START Record extracts

-- ==== Sys2Proof/Certificates/Slice0/Obligations.lean ====
section
/-! DEFINITION. The statements about the block, for the provers. -/

open Sys2Proof Sys2Proof.Machine

/-- A step takes the command at the front of the queue and is `exec` of it with the queue's rest. -/
def Obligations.StepRunsFrontCommand : Prop :=
  ∀ (c : Instr) (s : State), step { s with pending := c :: s.pending } = exec c s

/-- Every command completes: from every state it answers a next state, never a fault and never a refusal, and it
leaves the queue and the ordering code as they were. -/
def Obligations.EveryCommandCompletes : Prop :=
  ∀ (c : Instr) (s : State), ∃ t, exec c s = .next t ∧ t.pending = s.pending ∧ t.part = s.part

/-- Memory stays in canonical form, the SAFE outputs follow R369, and no credit pool has had more credits returned than
issued in an epoch (R220, R221), over every step. -/
def Obligations.StepKeepsInv : Prop :=
  ∀ (s t : State), Inv s = true → step s = .next t → Inv t = true

/-- The frame of the commands that only move registers, packets, pins, time or links, `quiet` of Safety.lean, reads that
meet an error left out: every byte of memory and its
poison stay, no job changes, the run and its frame go on, both slots stay as they are with any pending swap, trust
stays, and no fault source clears (R7, R311, R329, R369, R449). Those that read memory through a source port do so where
no credit pool has had more returned than issued, as the invariant has it (R220). -/
def Obligations.QuietCommandsLeaveWorkAlone : Prop :=
  ∀ (c : Instr) (s : State), quiet c = true → (quietReads c = true → poolsFit s.cr.pools = true) → ∃ t, exec c s = .next t
    ∧ (∀ a, t.mem.get a = s.mem.get a) ∧ t.poison = s.poison ∧ t.csramBad = s.csramBad ∧ t.jobs = s.jobs
    ∧ t.sch.run = s.sch.run ∧ t.sch.seq = s.sch.seq ∧ t.sch.t = s.sch.t ∧ t.saf.trust = s.saf.trust
    ∧ t.sets.slot0 = s.sets.slot0 ∧ t.sets.slot1 = s.sets.slot1 ∧ t.sets.activeSlot = s.sets.activeSlot
    ∧ t.sets.swapPending = s.sets.swapPending
    ∧ (∀ n < 128, s.fc.fsw.getLsbD n = true → t.fc.fsw.getLsbD n = true)

/-- The invariant holds right after reset: canonical memory, SAFE outputs as R369 has them, no credit returned that was
not issued (R220). -/
def Obligations.ResetMeetsInv : Prop := Inv State.reset = true

/-- Reset values that the spec gives: run state IDLE, trust NOT_ARMED, both slots EMPTY, addend 0x8_0000_0000, the
time base 0, servo gains, thresholds and source, the aperture, time-outs, EtherType and generation of Mapin, masked
MSI-X entries, no fault source set, SAFE outputs low, TAP instruction IDCODE. -/
def Obligations.ResetValues : Prop :=
  State.reset.sch.run = .idle ∧ State.reset.saf.trust = .notArmed
  ∧ State.reset.sets.slot0.st = .empty ∧ State.reset.sets.slot1.st = .empty
  ∧ State.reset.tb.addend = 0x8_0000_0000 ∧ State.reset.tb.sec = 0 ∧ State.reset.tb.ns = 0
  ∧ State.reset.tb.kp = 0x0100_0000 ∧ State.reset.tb.ki = 0x0040_0000
  ∧ State.reset.tb.lockThr = 0x064 ∧ State.reset.tb.stepThr = 0x64 ∧ State.reset.tb.sampleTimeout = 0x32
  ∧ State.reset.tb.src = .free ∧ State.reset.tb.widthMs = 0x64
  ∧ State.reset.pcie.apBase = 0x10_0000_0000 ∧ State.reset.map.reqTimeout = 100000
  ∧ State.reset.map.barTimeout = 1000000 ∧ State.reset.map.etherType = 0x88B5
  ∧ (∀ e ∈ State.reset.pcie.msix, e.mask = true) ∧ State.reset.fc.fsw = 0
  ∧ State.reset.pins.safeA = false ∧ State.reset.pins.safeB = false ∧ State.reset.sec.tap = 0x02

/-- With no command waiting and its clocks running, the block's time base takes one CLK_PER edge: the addend joins the
fraction, and a carry out of the nanoseconds goes into the seconds (R311). That a step on an empty queue is such an
edge is the model's choice (log entry 3). Where no second is completed nothing else but the model's cycle count
changes. -/
def Obligations.IdleStepCountsTheTimeBase : Prop :=
  ∀ (s : State), s.pending = [] → clocked s = true → s.tb.ns < 1000000000 → s.tb.addend < 2 ^ 36 →
    ∃ t, step s = .next t
      ∧ (t.tb.sec * 1000000000 + t.tb.ns) * 2 ^ 32 + t.tb.frac
          = (s.tb.sec * 1000000000 + s.tb.ns) * 2 ^ 32 + s.tb.frac + s.tb.addend
            - (if s.tb.sec + 1 = 2 ^ 48 ∧ t.tb.sec = 0 then 2 ^ 48 * 1000000000 * 2 ^ 32 else 0)
      ∧ t.tb.ns < 1000000000 ∧ t.tb.frac < 2 ^ 32 ∧ t.clk = s.clk + 2
      ∧ (t.tb.sec = s.tb.sec → t = { s with tb := { s.tb with ns := t.tb.ns, frac := t.tb.frac }, clk := s.clk + 2 })

/-- An access to a register block reaches the word that the offset's bits up to W + 1 name: two offsets of one block
that agree there have exactly the same effect, and a write that reaches a read-only register or a reserved offset
changes nothing (R475). -/
def Obligations.RegisterOffsetsAlias : Prop :=
  (∀ (s : State) (f g W : Nat) (w : Word) (p : Requester), blockW (f / 0x1_0000) = some W → f / 0x1_0000 = g / 0x1_0000 →
    blockOpen s (f / 0x1_0000) = true → f % 0x1_0000 % (4 * 2 ^ W) / 4 = g % 0x1_0000 % (4 * 2 ^ W) / 4 →
    exec (.registerWrite f 15 w p []) s = exec (.registerWrite g 15 w p []) s
      ∧ exec (.rcRegisterRead f p) s = exec (.rcRegisterRead g p) s)
  ∧ (∀ (s : State) (f W : Nat) (w : Word) (p : Requester), blockW (f / 0x1_0000) = some W →
    blockOpen s (f / 0x1_0000) = true → writable (f / 0x1_0000) (f % 0x1_0000 % (4 * 2 ^ W) / 4) = false →
    exec (.registerWrite f 15 w p []) s = .next s)

/-- The command window decodes offset bits 12 and [11:2] alone: offsets that agree there have the same effect but for
the offset that a write to the reply buffer leaves in GLB.BUS_ERR_ADDR. A read of the packet-in buffer returns 0, a
write to the reply buffer is dropped and counted (R476). -/
def Obligations.WindowDecode : Prop :=
  (∀ (s : State) (f g : Nat) (w : Word) (p : Requester), 0x80_0000 ≤ f → f < 0x81_0000 → 0x80_0000 ≤ g → g < 0x81_0000 →
    f % 0x2000 / 4 = g % 0x2000 / 4 →
    exec (.rcRegisterRead f p) s = exec (.rcRegisterRead g p) s
      ∧ (f / 0x1000 % 2 = 0 → blockOpen s 0x80 = true →
          exec (.registerWrite f 15 w p []) s = exec (.registerWrite g 15 w p []) s))
  ∧ (∀ (s : State) (f : Nat) (p : Requester), 0x80_0000 ≤ f → f < 0x81_0000 → f / 0x1000 % 2 = 0 →
    requesterUp s p = true → exec (.rcRegisterRead f p) s = .next { s with out := { s.out with rdata := [0] } })
  ∧ (∀ (s : State) (f : Nat) (w : Word) (p : Requester), 0x80_0000 ≤ f → f < 0x81_0000 → f / 0x1000 % 2 = 1 →
    requesterUp s p = true → exec (.registerWrite f 15 w p []) s = .next { s with glb := { s.glb with
      unassigned := satAdd 0xFF s.glb.unassigned 1, errAddr := f / 4 * 4, errWrite := true } })

/-- An access to a BAR0 offset in no block completes: a read returns 0, a write is dropped, and either counts in
GLB.BUS_ERR_COUNTS.UNASSIGNED and leaves its offset in GLB.BUS_ERR_ADDR; nothing else changes, no fault source is set
(R477). -/
def Obligations.UnassignedOffsets : Prop :=
  ∀ (s : State) (f : Nat), hostUp s = true →
    ((0x0B_0000 ≤ f ∧ f < 0x10_0000) ∨ (0x2C_0000 ≤ f ∧ f < 0x30_0000) ∨ (0x49_0000 ≤ f ∧ f < 0x80_0000)
      ∨ (0x81_0000 ≤ f ∧ f < 0x100_0000)) →
    exec (.bar0UnassignedAccess f true) s = .next { s with glb := { s.glb with
        unassigned := satAdd 0xFF s.glb.unassigned 1, errAddr := f, errWrite := true } }
    ∧ exec (.bar0UnassignedAccess f false) s = .next { s with
        glb := { s.glb with unassigned := satAdd 0xFF s.glb.unassigned 1, errAddr := f, errWrite := false }
        out := { s.out with rdata := [0] } }

/-- A write with a byte enable clear is dropped and counts in PARTIAL, whatever it addresses; a write to a block that
power-up or a chip warm reset keeps closed is dropped and counts in IN_RESET; a read of a closed block returns 0
(R474, R482, R492). Either count leaves the offset in GLB.BUS_ERR_ADDR. -/
def Obligations.DroppedRegisterAccesses : Prop :=
  (∀ (s : State) (f : Nat) (be : BitVec 4) (w : Word) (p : Requester), requesterUp s p = true → be ≠ 15 →
    exec (.registerWrite f be w p []) s = .next { s with glb := { s.glb with
      narrow := satAdd 0xFF s.glb.narrow 1, errAddr := f / 4 * 4, errWrite := true } })
  ∧ (∀ (s : State) (f W : Nat) (w : Word) (p : Requester), requesterUp s p = true → blockW (f / 0x1_0000) = some W →
    blockOpen s (f / 0x1_0000) = false →
    exec (.registerWrite f 15 w p []) s = .next { s with glb := { s.glb with
        inReset := satAdd 0xFF s.glb.inReset 1, errAddr := f / 4 * 4, errWrite := true } }
      ∧ exec (.rcRegisterRead f p) s = .next { s with out := { s.out with rdata := [0] } })

/-- A read of a word with RC fields returns its value and clears it, so that the next read returns 0 (R7). -/
def Obligations.ReadsOfRcRegistersClear : Prop :=
  ∀ (s : State) (b i : Nat) (p : Requester), (b, i) ∈ readClears → requesterUp s p = true → blockOpen s b = true →
    ∃ t, exec (.rcRegisterRead (b * 0x1_0000 + 4 * i) p) s = .next t
      ∧ t.out.rdata = [BitVec.ofNat 32 (regVal s b i)] ∧ regVal t b i = 0
      ∧ t.fc.fsw = s.fc.fsw ∧ t.mem = s.mem ∧ t.tb = s.tb ∧ t.cmd.tokens = s.cmd.tokens ∧ t.jobs = s.jobs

END Record extracts

Each line of the records with the word "lean" in it is to be copied.

-- ==== Sys2Proof/Certificates/Slice0/Obligations.lean ====
/-- The frame of the commands that only move registers, packets, pins, time or links, `quiet` of Safety.lean, reads that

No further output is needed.